RECORDED INFORMATION:
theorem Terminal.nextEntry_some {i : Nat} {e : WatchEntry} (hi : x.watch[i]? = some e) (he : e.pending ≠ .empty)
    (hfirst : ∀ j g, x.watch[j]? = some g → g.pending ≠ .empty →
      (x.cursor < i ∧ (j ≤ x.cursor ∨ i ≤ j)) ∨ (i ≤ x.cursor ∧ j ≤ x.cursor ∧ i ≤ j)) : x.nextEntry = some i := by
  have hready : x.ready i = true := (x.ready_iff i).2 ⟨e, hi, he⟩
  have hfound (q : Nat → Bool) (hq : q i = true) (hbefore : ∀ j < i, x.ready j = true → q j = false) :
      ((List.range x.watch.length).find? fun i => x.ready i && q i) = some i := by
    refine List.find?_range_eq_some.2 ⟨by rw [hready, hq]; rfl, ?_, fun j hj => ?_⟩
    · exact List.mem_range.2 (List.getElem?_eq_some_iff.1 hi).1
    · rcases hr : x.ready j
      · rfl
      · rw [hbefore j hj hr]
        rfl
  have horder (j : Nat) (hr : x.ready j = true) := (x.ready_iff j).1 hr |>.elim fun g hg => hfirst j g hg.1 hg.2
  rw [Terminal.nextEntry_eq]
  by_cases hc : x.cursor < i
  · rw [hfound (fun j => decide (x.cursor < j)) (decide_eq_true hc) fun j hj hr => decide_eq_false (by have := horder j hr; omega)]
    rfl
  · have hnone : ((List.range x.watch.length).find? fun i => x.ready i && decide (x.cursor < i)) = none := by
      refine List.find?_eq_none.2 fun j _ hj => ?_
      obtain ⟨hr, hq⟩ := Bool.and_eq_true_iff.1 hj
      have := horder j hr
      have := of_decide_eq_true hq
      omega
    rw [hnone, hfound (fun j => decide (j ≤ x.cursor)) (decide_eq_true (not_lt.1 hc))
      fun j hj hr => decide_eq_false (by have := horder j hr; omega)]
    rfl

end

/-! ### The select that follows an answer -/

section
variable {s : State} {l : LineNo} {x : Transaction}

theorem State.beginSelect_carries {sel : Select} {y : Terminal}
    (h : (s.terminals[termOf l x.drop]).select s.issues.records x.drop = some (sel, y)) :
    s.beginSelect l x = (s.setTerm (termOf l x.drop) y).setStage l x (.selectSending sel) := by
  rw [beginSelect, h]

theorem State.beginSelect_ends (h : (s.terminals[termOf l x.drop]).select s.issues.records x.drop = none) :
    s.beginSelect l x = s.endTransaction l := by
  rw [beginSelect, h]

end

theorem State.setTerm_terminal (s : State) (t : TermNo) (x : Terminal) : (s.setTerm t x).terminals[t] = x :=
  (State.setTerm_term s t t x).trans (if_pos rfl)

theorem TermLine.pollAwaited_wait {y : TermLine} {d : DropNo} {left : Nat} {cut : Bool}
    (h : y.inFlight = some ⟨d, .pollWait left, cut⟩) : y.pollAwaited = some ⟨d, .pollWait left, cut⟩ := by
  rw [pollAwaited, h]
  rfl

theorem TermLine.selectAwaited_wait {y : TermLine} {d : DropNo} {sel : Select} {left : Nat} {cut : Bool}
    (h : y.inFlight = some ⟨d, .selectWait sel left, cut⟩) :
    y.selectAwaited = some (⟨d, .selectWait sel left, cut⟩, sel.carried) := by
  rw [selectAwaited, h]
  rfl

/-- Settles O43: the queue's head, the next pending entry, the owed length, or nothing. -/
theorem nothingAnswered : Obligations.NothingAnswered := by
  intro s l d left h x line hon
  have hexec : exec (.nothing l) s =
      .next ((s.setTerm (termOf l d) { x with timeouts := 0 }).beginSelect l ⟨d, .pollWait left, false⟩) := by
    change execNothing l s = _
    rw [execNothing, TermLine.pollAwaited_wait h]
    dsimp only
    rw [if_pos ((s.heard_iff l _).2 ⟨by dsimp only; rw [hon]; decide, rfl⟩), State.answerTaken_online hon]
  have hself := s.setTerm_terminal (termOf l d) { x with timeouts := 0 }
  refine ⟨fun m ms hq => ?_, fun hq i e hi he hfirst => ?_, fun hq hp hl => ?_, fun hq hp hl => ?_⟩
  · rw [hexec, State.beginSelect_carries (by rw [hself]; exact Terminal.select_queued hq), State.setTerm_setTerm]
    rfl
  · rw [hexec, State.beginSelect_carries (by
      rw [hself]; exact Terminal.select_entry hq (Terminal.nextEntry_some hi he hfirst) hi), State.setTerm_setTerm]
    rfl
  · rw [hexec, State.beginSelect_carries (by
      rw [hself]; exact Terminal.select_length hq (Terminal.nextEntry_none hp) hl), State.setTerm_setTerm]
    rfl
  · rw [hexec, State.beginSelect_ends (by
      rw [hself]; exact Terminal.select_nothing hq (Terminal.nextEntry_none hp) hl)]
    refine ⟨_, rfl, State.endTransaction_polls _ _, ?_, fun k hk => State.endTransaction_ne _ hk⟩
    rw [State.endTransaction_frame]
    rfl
...
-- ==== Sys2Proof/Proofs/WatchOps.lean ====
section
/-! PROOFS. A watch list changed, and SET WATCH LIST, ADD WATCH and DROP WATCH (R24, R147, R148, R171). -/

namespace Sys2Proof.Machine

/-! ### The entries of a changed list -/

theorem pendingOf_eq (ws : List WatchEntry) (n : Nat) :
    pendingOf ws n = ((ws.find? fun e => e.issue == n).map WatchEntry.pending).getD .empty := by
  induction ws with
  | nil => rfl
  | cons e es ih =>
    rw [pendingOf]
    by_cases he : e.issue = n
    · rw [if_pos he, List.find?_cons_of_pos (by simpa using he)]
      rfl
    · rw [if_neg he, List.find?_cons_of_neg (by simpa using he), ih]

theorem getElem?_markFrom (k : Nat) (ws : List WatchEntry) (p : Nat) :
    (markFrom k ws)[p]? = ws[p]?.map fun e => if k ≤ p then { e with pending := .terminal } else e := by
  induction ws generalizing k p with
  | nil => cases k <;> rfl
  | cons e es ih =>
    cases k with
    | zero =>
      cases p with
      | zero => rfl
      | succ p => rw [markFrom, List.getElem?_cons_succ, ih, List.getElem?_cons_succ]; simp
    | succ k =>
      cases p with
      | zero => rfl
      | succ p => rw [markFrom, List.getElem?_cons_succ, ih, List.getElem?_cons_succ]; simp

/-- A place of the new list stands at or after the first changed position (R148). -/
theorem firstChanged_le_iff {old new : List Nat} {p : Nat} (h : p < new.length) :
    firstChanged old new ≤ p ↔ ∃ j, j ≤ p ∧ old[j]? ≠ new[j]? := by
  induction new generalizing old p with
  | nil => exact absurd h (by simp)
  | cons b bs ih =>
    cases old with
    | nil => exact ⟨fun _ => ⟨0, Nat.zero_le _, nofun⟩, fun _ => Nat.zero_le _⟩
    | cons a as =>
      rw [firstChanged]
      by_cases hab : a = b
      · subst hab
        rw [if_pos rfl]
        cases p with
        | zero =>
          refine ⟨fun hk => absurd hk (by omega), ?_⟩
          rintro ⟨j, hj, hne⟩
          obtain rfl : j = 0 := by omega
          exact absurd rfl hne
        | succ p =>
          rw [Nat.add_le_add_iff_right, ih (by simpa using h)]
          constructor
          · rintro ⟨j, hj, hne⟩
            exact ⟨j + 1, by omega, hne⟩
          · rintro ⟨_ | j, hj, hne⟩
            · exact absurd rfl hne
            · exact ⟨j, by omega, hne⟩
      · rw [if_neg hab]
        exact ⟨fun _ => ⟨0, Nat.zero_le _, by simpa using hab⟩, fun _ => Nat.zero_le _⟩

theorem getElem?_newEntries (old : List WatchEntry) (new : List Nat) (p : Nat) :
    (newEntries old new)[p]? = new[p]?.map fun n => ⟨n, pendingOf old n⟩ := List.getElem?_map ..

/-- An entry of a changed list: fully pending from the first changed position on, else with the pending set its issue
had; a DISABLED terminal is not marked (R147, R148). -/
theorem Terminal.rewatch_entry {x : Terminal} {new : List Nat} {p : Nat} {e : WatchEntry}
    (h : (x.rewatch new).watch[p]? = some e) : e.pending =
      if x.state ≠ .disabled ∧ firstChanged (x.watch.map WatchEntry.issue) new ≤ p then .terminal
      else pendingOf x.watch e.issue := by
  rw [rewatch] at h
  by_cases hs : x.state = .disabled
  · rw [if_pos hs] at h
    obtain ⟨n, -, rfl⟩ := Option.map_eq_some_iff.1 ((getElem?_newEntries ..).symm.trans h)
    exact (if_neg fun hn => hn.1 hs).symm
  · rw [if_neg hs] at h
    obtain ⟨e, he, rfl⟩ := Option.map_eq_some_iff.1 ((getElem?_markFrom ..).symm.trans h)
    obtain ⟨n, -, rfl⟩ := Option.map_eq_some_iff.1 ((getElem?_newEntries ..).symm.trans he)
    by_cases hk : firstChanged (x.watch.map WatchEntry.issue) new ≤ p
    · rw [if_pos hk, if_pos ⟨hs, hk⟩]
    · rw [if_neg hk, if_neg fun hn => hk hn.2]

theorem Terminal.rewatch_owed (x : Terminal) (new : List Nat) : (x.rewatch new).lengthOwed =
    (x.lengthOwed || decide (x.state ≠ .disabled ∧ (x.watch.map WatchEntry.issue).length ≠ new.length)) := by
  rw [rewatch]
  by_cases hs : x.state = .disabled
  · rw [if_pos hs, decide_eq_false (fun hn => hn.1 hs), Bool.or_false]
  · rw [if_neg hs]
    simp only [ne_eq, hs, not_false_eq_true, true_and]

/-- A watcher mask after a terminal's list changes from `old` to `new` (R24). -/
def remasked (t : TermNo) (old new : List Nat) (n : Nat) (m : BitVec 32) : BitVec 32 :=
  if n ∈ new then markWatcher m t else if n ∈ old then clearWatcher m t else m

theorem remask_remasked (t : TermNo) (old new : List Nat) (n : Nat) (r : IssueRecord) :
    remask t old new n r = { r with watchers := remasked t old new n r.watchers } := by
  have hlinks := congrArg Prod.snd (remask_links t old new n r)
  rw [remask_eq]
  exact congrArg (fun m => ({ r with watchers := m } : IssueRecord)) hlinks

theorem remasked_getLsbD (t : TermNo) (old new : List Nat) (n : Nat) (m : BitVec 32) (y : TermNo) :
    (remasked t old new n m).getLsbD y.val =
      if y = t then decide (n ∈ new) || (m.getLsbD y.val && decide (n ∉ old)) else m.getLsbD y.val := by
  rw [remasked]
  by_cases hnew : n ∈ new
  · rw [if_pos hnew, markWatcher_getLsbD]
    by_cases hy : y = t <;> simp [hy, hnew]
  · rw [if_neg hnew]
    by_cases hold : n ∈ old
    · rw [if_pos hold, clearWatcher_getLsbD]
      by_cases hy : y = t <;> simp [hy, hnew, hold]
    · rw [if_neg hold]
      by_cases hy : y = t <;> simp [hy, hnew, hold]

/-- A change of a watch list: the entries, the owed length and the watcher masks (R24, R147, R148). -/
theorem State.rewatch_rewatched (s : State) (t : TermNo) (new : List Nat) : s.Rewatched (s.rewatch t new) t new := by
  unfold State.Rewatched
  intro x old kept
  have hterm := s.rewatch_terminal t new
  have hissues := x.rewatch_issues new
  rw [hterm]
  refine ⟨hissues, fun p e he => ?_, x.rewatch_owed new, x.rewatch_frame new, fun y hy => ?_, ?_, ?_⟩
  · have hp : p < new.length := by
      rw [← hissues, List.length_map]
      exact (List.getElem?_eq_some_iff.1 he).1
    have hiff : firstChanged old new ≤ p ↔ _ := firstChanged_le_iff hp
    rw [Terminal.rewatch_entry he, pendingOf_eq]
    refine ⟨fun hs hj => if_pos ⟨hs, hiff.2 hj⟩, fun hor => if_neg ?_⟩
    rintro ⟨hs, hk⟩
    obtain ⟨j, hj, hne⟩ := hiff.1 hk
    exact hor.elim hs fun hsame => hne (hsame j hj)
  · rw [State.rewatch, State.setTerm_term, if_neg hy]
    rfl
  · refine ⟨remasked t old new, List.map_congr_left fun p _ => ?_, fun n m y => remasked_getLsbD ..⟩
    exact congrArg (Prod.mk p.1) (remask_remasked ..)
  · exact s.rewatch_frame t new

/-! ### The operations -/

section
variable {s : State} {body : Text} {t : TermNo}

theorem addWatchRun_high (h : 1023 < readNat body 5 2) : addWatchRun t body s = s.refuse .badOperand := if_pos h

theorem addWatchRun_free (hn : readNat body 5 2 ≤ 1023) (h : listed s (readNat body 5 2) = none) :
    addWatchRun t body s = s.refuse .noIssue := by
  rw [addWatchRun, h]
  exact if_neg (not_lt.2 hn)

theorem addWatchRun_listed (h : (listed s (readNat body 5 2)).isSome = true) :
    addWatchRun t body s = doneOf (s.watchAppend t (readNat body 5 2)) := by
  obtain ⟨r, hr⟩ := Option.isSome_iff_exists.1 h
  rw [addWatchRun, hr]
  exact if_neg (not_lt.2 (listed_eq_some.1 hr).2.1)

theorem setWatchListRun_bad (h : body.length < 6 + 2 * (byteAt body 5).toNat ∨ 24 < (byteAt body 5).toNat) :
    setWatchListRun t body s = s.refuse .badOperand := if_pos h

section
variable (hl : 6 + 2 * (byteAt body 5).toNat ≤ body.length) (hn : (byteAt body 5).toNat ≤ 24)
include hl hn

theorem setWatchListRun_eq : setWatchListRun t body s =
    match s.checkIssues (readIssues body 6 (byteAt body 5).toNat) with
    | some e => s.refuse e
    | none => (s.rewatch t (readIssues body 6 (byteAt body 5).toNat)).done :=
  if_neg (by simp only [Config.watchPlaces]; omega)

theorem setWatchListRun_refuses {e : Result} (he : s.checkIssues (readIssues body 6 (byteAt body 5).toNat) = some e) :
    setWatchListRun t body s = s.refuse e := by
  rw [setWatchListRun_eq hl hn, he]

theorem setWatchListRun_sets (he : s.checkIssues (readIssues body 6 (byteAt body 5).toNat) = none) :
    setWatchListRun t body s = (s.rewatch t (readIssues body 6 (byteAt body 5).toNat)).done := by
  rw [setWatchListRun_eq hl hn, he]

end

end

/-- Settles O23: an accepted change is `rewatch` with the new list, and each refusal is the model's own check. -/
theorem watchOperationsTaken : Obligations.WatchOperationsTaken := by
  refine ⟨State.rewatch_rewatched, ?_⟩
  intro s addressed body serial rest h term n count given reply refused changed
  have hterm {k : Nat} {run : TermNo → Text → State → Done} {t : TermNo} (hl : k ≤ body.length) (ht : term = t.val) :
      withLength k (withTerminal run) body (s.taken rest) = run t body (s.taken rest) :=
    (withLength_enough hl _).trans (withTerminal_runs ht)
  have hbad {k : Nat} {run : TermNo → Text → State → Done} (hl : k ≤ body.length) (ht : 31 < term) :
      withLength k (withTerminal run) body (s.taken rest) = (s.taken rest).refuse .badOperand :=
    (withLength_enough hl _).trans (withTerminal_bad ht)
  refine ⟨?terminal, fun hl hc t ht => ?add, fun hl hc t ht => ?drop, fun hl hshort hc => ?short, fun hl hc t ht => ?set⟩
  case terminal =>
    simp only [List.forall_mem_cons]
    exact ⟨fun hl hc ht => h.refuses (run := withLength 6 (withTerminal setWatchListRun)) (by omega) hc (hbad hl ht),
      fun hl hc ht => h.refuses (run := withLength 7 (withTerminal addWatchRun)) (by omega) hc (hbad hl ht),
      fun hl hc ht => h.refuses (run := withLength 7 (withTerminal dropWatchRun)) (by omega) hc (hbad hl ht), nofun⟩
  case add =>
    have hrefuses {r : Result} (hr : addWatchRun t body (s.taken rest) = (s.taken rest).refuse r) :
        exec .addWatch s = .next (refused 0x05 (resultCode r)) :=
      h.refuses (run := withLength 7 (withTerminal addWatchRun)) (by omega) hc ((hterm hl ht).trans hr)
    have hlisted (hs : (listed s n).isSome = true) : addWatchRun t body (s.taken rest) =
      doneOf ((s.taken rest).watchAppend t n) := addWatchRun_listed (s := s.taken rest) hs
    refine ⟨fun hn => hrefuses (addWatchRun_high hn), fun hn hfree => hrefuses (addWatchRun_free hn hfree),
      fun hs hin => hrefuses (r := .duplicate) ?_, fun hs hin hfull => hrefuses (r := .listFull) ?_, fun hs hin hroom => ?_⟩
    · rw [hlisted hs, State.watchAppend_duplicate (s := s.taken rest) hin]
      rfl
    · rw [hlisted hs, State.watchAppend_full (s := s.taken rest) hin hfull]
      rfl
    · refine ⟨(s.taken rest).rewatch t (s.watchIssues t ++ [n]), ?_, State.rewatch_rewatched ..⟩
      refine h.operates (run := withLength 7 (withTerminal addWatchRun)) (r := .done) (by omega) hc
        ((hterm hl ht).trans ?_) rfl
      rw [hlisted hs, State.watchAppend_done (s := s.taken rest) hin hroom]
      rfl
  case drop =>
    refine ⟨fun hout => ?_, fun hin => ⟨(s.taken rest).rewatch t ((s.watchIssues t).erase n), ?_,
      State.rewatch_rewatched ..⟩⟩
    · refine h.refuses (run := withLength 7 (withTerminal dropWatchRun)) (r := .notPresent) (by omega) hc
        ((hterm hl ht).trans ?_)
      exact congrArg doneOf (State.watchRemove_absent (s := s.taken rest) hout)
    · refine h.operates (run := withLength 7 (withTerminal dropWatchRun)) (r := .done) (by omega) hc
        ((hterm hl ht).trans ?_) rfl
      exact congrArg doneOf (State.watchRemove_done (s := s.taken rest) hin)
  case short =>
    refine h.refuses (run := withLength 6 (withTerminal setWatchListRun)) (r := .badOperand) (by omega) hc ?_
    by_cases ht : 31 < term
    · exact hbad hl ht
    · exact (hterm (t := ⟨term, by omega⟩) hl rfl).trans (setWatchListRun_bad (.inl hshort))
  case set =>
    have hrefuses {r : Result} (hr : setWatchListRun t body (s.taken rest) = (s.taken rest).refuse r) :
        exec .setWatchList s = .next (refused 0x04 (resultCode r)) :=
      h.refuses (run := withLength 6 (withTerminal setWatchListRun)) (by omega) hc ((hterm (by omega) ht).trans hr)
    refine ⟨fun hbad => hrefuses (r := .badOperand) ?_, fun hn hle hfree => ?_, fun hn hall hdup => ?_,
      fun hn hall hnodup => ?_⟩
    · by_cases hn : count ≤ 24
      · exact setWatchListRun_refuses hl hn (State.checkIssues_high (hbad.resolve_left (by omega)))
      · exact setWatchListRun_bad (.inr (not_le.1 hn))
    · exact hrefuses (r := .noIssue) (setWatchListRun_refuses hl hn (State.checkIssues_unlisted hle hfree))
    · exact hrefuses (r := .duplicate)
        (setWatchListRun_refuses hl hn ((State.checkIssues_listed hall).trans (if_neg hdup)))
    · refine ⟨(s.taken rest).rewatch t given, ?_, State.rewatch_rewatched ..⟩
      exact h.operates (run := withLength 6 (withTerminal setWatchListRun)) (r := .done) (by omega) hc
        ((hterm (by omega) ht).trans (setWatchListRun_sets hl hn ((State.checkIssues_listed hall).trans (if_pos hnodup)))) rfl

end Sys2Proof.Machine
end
* * *
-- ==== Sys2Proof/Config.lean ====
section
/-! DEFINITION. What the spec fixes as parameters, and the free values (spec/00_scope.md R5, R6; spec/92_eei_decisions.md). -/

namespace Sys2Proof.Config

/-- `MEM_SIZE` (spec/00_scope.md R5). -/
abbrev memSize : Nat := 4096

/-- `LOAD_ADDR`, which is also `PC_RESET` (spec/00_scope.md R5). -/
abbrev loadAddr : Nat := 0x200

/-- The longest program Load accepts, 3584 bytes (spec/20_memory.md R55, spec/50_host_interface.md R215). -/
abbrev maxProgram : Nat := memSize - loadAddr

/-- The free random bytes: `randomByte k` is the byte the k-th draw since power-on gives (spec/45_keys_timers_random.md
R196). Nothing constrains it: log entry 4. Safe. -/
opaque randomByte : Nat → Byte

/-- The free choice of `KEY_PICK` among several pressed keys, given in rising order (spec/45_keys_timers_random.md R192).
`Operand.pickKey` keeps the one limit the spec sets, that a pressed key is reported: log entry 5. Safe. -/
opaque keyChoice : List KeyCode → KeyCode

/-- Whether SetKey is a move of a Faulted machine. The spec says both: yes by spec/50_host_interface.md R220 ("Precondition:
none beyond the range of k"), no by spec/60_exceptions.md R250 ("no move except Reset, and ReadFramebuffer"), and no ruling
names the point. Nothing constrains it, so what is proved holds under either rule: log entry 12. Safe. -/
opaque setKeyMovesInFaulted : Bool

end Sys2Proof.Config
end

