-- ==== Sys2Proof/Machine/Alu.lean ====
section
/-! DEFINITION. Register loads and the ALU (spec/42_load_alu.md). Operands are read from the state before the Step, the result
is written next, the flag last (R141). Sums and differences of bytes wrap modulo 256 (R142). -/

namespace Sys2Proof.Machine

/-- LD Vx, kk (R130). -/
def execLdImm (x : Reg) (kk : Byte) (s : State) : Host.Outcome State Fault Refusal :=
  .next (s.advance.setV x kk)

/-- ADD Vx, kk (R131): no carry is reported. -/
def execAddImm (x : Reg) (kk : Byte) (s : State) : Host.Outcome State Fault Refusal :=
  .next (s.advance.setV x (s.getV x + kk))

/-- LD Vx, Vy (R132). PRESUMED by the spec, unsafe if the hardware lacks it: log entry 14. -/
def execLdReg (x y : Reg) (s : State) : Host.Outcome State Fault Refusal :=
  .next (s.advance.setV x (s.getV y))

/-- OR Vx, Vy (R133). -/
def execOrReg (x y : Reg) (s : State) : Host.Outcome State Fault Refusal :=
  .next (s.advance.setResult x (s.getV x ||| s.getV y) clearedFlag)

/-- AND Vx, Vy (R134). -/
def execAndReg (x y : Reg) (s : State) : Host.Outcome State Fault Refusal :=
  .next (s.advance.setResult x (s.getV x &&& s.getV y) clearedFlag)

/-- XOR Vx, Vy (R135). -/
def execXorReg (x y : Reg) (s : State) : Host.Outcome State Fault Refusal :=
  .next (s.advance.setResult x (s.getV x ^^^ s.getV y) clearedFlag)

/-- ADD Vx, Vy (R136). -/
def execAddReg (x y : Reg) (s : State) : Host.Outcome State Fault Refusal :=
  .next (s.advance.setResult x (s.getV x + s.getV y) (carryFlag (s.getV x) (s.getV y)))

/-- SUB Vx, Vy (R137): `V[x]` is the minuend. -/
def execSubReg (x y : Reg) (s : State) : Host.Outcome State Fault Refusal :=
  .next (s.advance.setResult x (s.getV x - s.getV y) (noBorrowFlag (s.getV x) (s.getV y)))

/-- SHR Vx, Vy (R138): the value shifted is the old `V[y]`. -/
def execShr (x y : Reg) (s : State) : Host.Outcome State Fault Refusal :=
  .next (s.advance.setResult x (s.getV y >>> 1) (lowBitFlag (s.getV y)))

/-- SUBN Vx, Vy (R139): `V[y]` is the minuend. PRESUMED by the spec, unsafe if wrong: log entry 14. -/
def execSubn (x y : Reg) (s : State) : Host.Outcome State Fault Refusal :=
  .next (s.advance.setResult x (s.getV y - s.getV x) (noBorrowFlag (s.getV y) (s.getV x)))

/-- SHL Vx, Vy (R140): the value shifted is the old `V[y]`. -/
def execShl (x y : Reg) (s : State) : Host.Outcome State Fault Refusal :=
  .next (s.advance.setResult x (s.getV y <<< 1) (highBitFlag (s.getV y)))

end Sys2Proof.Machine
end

WHAT THE EXERCISE ASKS: Start with the line above that contains "case set =>" and end with the line that contains "(hbad.resolve_left (by omega)))". Write out those lines exactly, and only those.

RESPONSE AREA:
  case set =>
    have hrefuses {r : Result} (hr : setWatchListRun t body (s.taken rest) = (s.taken rest).refuse r) :
        exec .setWatchList s = .next (refused 0x04 (resultCode r)) :=
      h.refuses (run := withLength 6 (withTerminal setWatchListRun)) (by omega) hc ((hterm (by omega) ht).trans hr)
    refine ⟨fun hbad => hrefuses (r := .badOperand) ?_, fun hn hle hfree => ?_, fun hn hall hdup => ?_,
      fun hn hall hnodup => ?_⟩
    · by_cases hn : count ≤ 24
      · exact setWatchListRun_refuses hl hn (State.checkIssues_high (hbad.resolve_left (by omega)))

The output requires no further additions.